● Excerpted records:
/-- Each script mnemonic is exactly one access, with the word R106 shows, whenever its operands are in range; out of range
it is refused (30_encoding.md R106). -/
def Obligations.MnemonicsExpandToTheirWords : Prop :=
  ∀ fmt : FloatFmt,
    expandLine fmt .nop = some [.access (.regWr 0#4 0x00000000#32)] ∧
    (∀ r g b, expandLine fmt (.cvt888 r g b) =
      if r < 256 ∧ g < 256 ∧ b < 256 then
        some [.access (.regWr 0#4 (BitVec.ofNat 32 (0x01000000 + r * 65536 + g * 256 + b)))]
      else none) ∧
    expandLine fmt .cvtf = some [.access (.regWr 0#4 0x02000000#32)] ∧
    (∀ r5 g6 b5, expandLine fmt (.pack565 r5 g6 b5) =
      if r5 < 32 ∧ g6 < 64 ∧ b5 < 32 then
        some [.access (.regWr 0#4 (BitVec.ofNat 32 (0x03000000 + r5 * 65536 + g6 * 256 + b5)))]
      else none) ∧
    expandLine fmt .frameU8 = some [.access (.regWr 0#4 0x10000000#32)] ∧
    expandLine fmt .frameF = some [.access (.regWr 0#4 0x10000001#32)] ∧
    expandLine fmt .frameRaw = some [.access (.regWr 0#4 0x10000002#32)] ∧
    (∀ t, expandLine fmt (.frameT t) =
      if t < 16 then some [.access (.regWr 0#4 (BitVec.ofNat 32 (0x10000000 + t)))] else none) ∧
    (∀ rep, expandLine fmt (.keydec rep) =
      if rep < 65536 then some [.access (.regWr 14#4 (BitVec.ofNat 32 rep))] else none)

/-- The pseudo-instructions (30_encoding.md section 6): shape, rawlen, fin and sfill are the writes they expand to, and wait is
the loop: each time it comes to its turn it reads STATUS, and the host goes on to what follows only when the word it read has
BUSY = 0. The number `fin` writes is the value of the format where it is one, and else the nearest one, ties to even, or an
infinity past the largest; that, and which NaN is written, is the model's choice (log 22). The encodings are IEEE 754's (log 3).
That the loop is one operation of the machine is the model's choice (log 21); the pending list, the turn and the record of reads
are its own (log 7, 8, 9). -/
def Obligations.PseudoInstructionsRunAsTheyExpand : Prop :=
  (∀ fmt : FloatFmt,
    expandLine fmt .shape = some [.access (.regWr 3#4 3#32), .access (.regWr 4#4 320#32), .access (.regWr 5#4 240#32),
      .access (.regWr 6#4 3#32)] ∧
    expandLine fmt .rawlen = some [.access (.regWr 7#4 153600#32)] ∧
    expandLine fmt .wait = some [.wait] ∧
    ∀ a n b, a + n ≤ 4294967296 → b < 256 → expandLine fmt (.sfill a n b) =
      some ((List.range n).map (fun i => .access (.srcWr (BitVec.ofNat 32 (a + i)) (BitVec.ofNat 8 b))))) ∧
  (∀ (v : FloatLit) (x : Channel), (ScriptLine.fin x v).operandsOk = true →
    expandLine .binary32 (.fin x v) =
      some [.access (.regWr (match x with | .red => 8#4 | .green => 10#4 | .blue => 12#4)
        ((encFloat .binary32 (floatOf .binary32 v)).extractLsb' 0 32))] ∧
    expandLine .binary64 (.fin x v) =
      some [.access (.regWr (match x with | .red => 8#4 | .green => 10#4 | .blue => 12#4)
          ((encFloat .binary64 (floatOf .binary64 v)).extractLsb' 0 32)),
        .access (.regWr (match x with | .red => 9#4 | .green => 11#4 | .blue => 13#4)
          ((encFloat .binary64 (floatOf .binary64 v)).extractLsb' 32 32))]) ∧
  (∀ fmt : FloatFmt,
    floatOf fmt .nan = .nan ∧ (∀ neg, floatOf fmt (.inf neg) = .inf neg) ∧
    (∀ (neg : Bool) (n d q e : Nat), d ≠ 0 → q < 2 ^ floatPrecision fmt → q * 2 ^ e < overflowQuanta fmt →
      n * oneQuanta fmt = q * 2 ^ e * d → floatOf fmt (.num neg n d) = .fin { neg := neg, quanta := q * 2 ^ e }) ∧
    ∀ (neg : Bool) (n d : Nat), d ≠ 0 → ∃ r, RoundsTo (floatPrecision fmt) (n * oneQuanta fmt) d r ∧
      floatOf fmt (.num neg n d) =
        if overflowQuanta fmt ≤ r then .inf neg else .fin { neg := neg, quanta := r }) ∧
  ∀ (s : State) (rest : List HostOp), s.pending = .wait :: rest → nextMover s = some .host →
    step s = .next { s with
      pending := if s.busy then .wait :: rest else rest
      reads := s.reads ++ [.reg 1#4 (statusWord s)]
      turn := Config.freeTurn s.turns
      turns := s.turns + 1 }

/-! The step. -/

/-- A step performs the host's oldest access, whatever it is, when the host moves (the sequencer is idle, or the turn is the
host's): the step is `performAccess` of it, in the state with the operation taken off the list and the next turn drawn
(00_scope.md R14). When that access is a register write that decodes to an instruction, the step is `exec` of the instruction in
that state. The list and the turn are the model's own (log 7, 8). -/
def Obligations.StepRunsDecodedInstruction : Prop :=
  (∀ (s : State) (a : HostAccess) (rest : List HostOp),
    s.pending = .access a :: rest → (s.busy = false ∨ s.turn = .host) →
    step s = performAccess a { s with pending := rest, turn := Config.freeTurn s.turns, turns := s.turns + 1 }) ∧
  ∀ (s : State) (i : BitVec 4) (v : Word) (rest : List HostOp) (ins : Instr),
    s.pending = .access (.regWr i v) :: rest → decodeWrite i v = some (.instr ins) → (s.busy = false ∨ s.turn = .host) →
    step s = exec ins { s with pending := rest, turn := Config.freeTurn s.turns, turns := s.turns + 1 }

/-- A CMD write, accepted with BUSY = 0, whose word decodes to ILLEGAL raises ILLEGAL_CMD and has no other effect
(60_exceptions.md R224): ERR is 4, DONE is 1, OVR is 0. -/
def Obligations.IllegalWordRaisesIllegalCmd : Prop :=
  ∀ (s : State) (w : Word) (why : IllegalCmd), s.busy = false → decodeCmd w = .illegal why →
    performAccess (.regWr 0#4 w) s = .next { s with ovr := false, err := 4#4, done := true }

/-- The sequencer's step, enabled exactly when BUSY = 1 (42_frame_packer.md section 2): it writes the frame's byte at POS,
advances POS, and at the end of the frame clears BUSY and sets DONE and FVALID; it changes nothing else. In the machine it is
taken when no host operation is pending or the turn is the sequencer's, and the next turn is drawn: the list and the turn are the
model's own (log 7, 8). -/
def Obligations.SequencerStepWritesOneByte : Prop :=
  ∀ s : State,
    (s.busy = false → nextMover s ≠ some .sequencer) ∧
    (s.busy = true → (s.pending = [] ∨ s.turn = .sequencer) →
      step s = .next
        (let u : State := { s with
            fout := Memory.write s.fout s.pos.toNat (frameByte Config.params s s.pos.toNat)
            pos := s.pos + 1#18
            turn := Config.freeTurn s.turns
            turns := s.turns + 1 }
         if s.pos.toNat + 1 = 153856 then { u with busy := false, done := true, fvalid := true } else u))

● Work required:
The span to give again runs from the line with "sequencer's step, enabled" through the last line of the records above; reproduce it exactly and nothing more.

● Solved exercise:
/-- The sequencer's step, enabled exactly when BUSY = 1 (42_frame_packer.md section 2): it writes the frame's byte at POS,
advances POS, and at the end of the frame clears BUSY and sets DONE and FVALID; it changes nothing else. In the machine it is
taken when no host operation is pending or the turn is the sequencer's, and the next turn is drawn: the list and the turn are the
model's own (log 7, 8). -/
def Obligations.SequencerStepWritesOneByte : Prop :=
  ∀ s : State,
    (s.busy = false → nextMover s ≠ some .sequencer) ∧
    (s.busy = true → (s.pending = [] ∨ s.turn = .sequencer) →
      step s = .next
        (let u : State := { s with
            fout := Memory.write s.fout s.pos.toNat (frameByte Config.params s s.pos.toNat)
            pos := s.pos + 1#18
            turn := Config.freeTurn s.turns
            turns := s.turns + 1 }
         if s.pos.toNat + 1 = 153856 then { u with busy := false, done := true, fvalid := true } else u))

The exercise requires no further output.